theorem calControlBody_keeps {r s : State} {rq} (h : Keeps r s) :
    Keeps r (calControlBody rq s).1 := by
  delta calControlBody
  exact (Keeps.ite1 (deny_keeps h) (Keeps.ite1 (Keeps.fst (setTmp_keeps h)) (Keeps.ite1 (Keeps.ite1 (deny_keeps h)
      (Keeps.fst (setTmp_keeps h))) (Keeps.ite1 (Keeps.ite1 (deny_keeps h) (Keeps.fst (restoreTaps_keeps h)))
      (Keeps.ite1 (deny_keeps h) (Keeps.fst (setTmp_keeps h)))))))

theorem calReadBody_keeps {r s : State} {rq} (h : Keeps r s) :
    Keeps r (calReadBody rq s).1 := by
  delta calReadBody
  exact (Keeps.ite1 (deny_keeps h) (Keeps.fst h))

theorem execCalControl_keeps {r s : State} {t} {rq} (h : Keeps r s) :
    KeepsO r (execCalControl t rq s) := by
  delta execCalControl
  exact (KeepsO.next (serve_keeps (at_keeps h) (fun _ _ h1 => (calControlBody_keeps h1))))

theorem execCalRead_keeps {r s : State} {t} {rq} (h : Keeps r s) :
    KeepsO r (execCalRead t rq s) := by
  delta execCalRead
  exact (KeepsO.next (serve_keeps (at_keeps h) (fun _ _ h1 => (calReadBody_keeps h1))))

theorem journalLoad_keeps {r s : State} (h : Keeps r s) :
    Keeps r (journalLoad s) := by
  delta journalLoad
  exact (raiseIf_keeps (raiseIf_keeps (raiseIf_keeps (setTmp_keeps h))))

theorem storedTaps_keeps {r s : State} {q} {p} (h : Keeps r s) :
    Keeps r (storedTaps q p s) := by
  delta storedTaps
  exact (setTmp_keeps h)

/-! ## Machine/Servo.lean -/

theorem setSrv_keeps {r s : State} {f} (h : Keeps r s) :
    Keeps r (setSrv f s) := by
  delta setSrv
  exact (Keeps.mk' h fun hw => hw)

theorem setLoop_keeps {r s : State} {n} {f} (h : Keeps r s) :
    Keeps r (setLoop n f s) := by
  delta setLoop
  exact (setSrv_keeps h)

theorem setTrace_keeps {r s : State} {b} {f} (h : Keeps r s) :
    Keeps r (setTrace b f s) := by
  delta setTrace
  exact (setSrv_keeps h)

theorem focusDark_keeps {r s : State} {e} {slice} (h : Keeps r s) :
    Keeps r (focusDark e slice s) := by
  delta focusDark
  exact (raiseIf_keeps (slotUnlit_keeps (engChans_keeps (setThrE_keeps h))))

theorem windowFalls_keeps {r s : State} {n} (h : Keeps r s) :
    Keeps r (windowFalls n s) := by
  delta windowFalls
  exact (Keeps.ite (forEng_keeps (setLoop_keeps h) (fun _ _ h1 => (Keeps.ite (focusDark_keeps h1) h1)))
      (setLoop_keeps h))

theorem setTarget_keeps {r s : State} {e} {j} (h : Keeps r s) :
    Keeps r (setTarget e j s) := by
  delta setTarget
  exact (Keeps.ite (setThrE_keeps h) (setLoop_keeps (Keeps.ite (windowFalls_keeps (setThrE_keeps h)) (setThrE_keeps
      h))))

theorem markFlags_keeps {r s : State} {n} {m} (h : Keeps r s) :
    Keeps r (markFlags n m s) := by
  delta markFlags
  exact (setLoop_keeps h)

theorem satFlags_keeps {r s : State} {n} {a} {i} {o} (h : Keeps r s) :
    Keeps r (satFlags n a i o s) := by
  delta satFlags
  exact (raiseIf_keeps (setLoop_keeps (Keeps.ite (markFlags_keeps h) h)))

theorem bumpFlag_keeps {r s : State} {n} {b} (h : Keeps r s) :
    Keeps r (bumpFlag n b s) := by
  delta bumpFlag
  exact (Keeps.ite (raise_keeps (setLoop_keeps (markFlags_keeps h))) h)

--- --- ---

__How to complete this task__: The complete material must be repeated exactly.

__Completed task__:
theorem calControlBody_keeps {r s : State} {rq} (h : Keeps r s) :
    Keeps r (calControlBody rq s).1 := by
  delta calControlBody
  exact (Keeps.ite1 (deny_keeps h) (Keeps.ite1 (Keeps.fst (setTmp_keeps h)) (Keeps.ite1 (Keeps.ite1 (deny_keeps h)
      (Keeps.fst (setTmp_keeps h))) (Keeps.ite1 (Keeps.ite1 (deny_keeps h) (Keeps.fst (restoreTaps_keeps h)))
      (Keeps.ite1 (deny_keeps h) (Keeps.fst (setTmp_keeps h)))))))

theorem calReadBody_keeps {r s : State} {rq} (h : Keeps r s) :
    Keeps r (calReadBody rq s).1 := by
  delta calReadBody
  exact (Keeps.ite1 (deny_keeps h) (Keeps.fst h))

theorem execCalControl_keeps {r s : State} {t} {rq} (h : Keeps r s) :
    KeepsO r (execCalControl t rq s) := by
  delta execCalControl
  exact (KeepsO.next (serve_keeps (at_keeps h) (fun _ _ h1 => (calControlBody_keeps h1))))

theorem execCalRead_keeps {r s : State} {t} {rq} (h : Keeps r s) :
    KeepsO r (execCalRead t rq s) := by
  delta execCalRead
  exact (KeepsO.next (serve_keeps (at_keeps h) (fun _ _ h1 => (calReadBody_keeps h1))))

theorem journalLoad_keeps {r s : State} (h : Keeps r s) :
    Keeps r (journalLoad s) := by
  delta journalLoad
  exact (raiseIf_keeps (raiseIf_keeps (raiseIf_keeps (setTmp_keeps h))))

theorem storedTaps_keeps {r s : State} {q} {p} (h : Keeps r s) :
    Keeps r (storedTaps q p s) := by
  delta storedTaps
  exact (setTmp_keeps h)

/-! ## Machine/Servo.lean -/

theorem setSrv_keeps {r s : State} {f} (h : Keeps r s) :
    Keeps r (setSrv f s) := by
  delta setSrv
  exact (Keeps.mk' h fun hw => hw)

theorem setLoop_keeps {r s : State} {n} {f} (h : Keeps r s) :
    Keeps r (setLoop n f s) := by
  delta setLoop
  exact (setSrv_keeps h)

theorem setTrace_keeps {r s : State} {b} {f} (h : Keeps r s) :
    Keeps r (setTrace b f s) := by
  delta setTrace
  exact (setSrv_keeps h)

theorem focusDark_keeps {r s : State} {e} {slice} (h : Keeps r s) :
    Keeps r (focusDark e slice s) := by
  delta focusDark
  exact (raiseIf_keeps (slotUnlit_keeps (engChans_keeps (setThrE_keeps h))))

theorem windowFalls_keeps {r s : State} {n} (h : Keeps r s) :
    Keeps r (windowFalls n s) := by
  delta windowFalls
  exact (Keeps.ite (forEng_keeps (setLoop_keeps h) (fun _ _ h1 => (Keeps.ite (focusDark_keeps h1) h1)))
      (setLoop_keeps h))

theorem setTarget_keeps {r s : State} {e} {j} (h : Keeps r s) :
    Keeps r (setTarget e j s) := by
  delta setTarget
  exact (Keeps.ite (setThrE_keeps h) (setLoop_keeps (Keeps.ite (windowFalls_keeps (setThrE_keeps h)) (setThrE_keeps
      h))))

theorem markFlags_keeps {r s : State} {n} {m} (h : Keeps r s) :
    Keeps r (markFlags n m s) := by
  delta markFlags
  exact (setLoop_keeps h)

theorem satFlags_keeps {r s : State} {n} {a} {i} {o} (h : Keeps r s) :
    Keeps r (satFlags n a i o s) := by
  delta satFlags
  exact (raiseIf_keeps (setLoop_keeps (Keeps.ite (markFlags_keeps h) h)))

theorem bumpFlag_keeps {r s : State} {n} {b} (h : Keeps r s) :
    Keeps r (bumpFlag n b s) := by
  delta bumpFlag
  exact (Keeps.ite (raise_keeps (setLoop_keeps (markFlags_keeps h))) h)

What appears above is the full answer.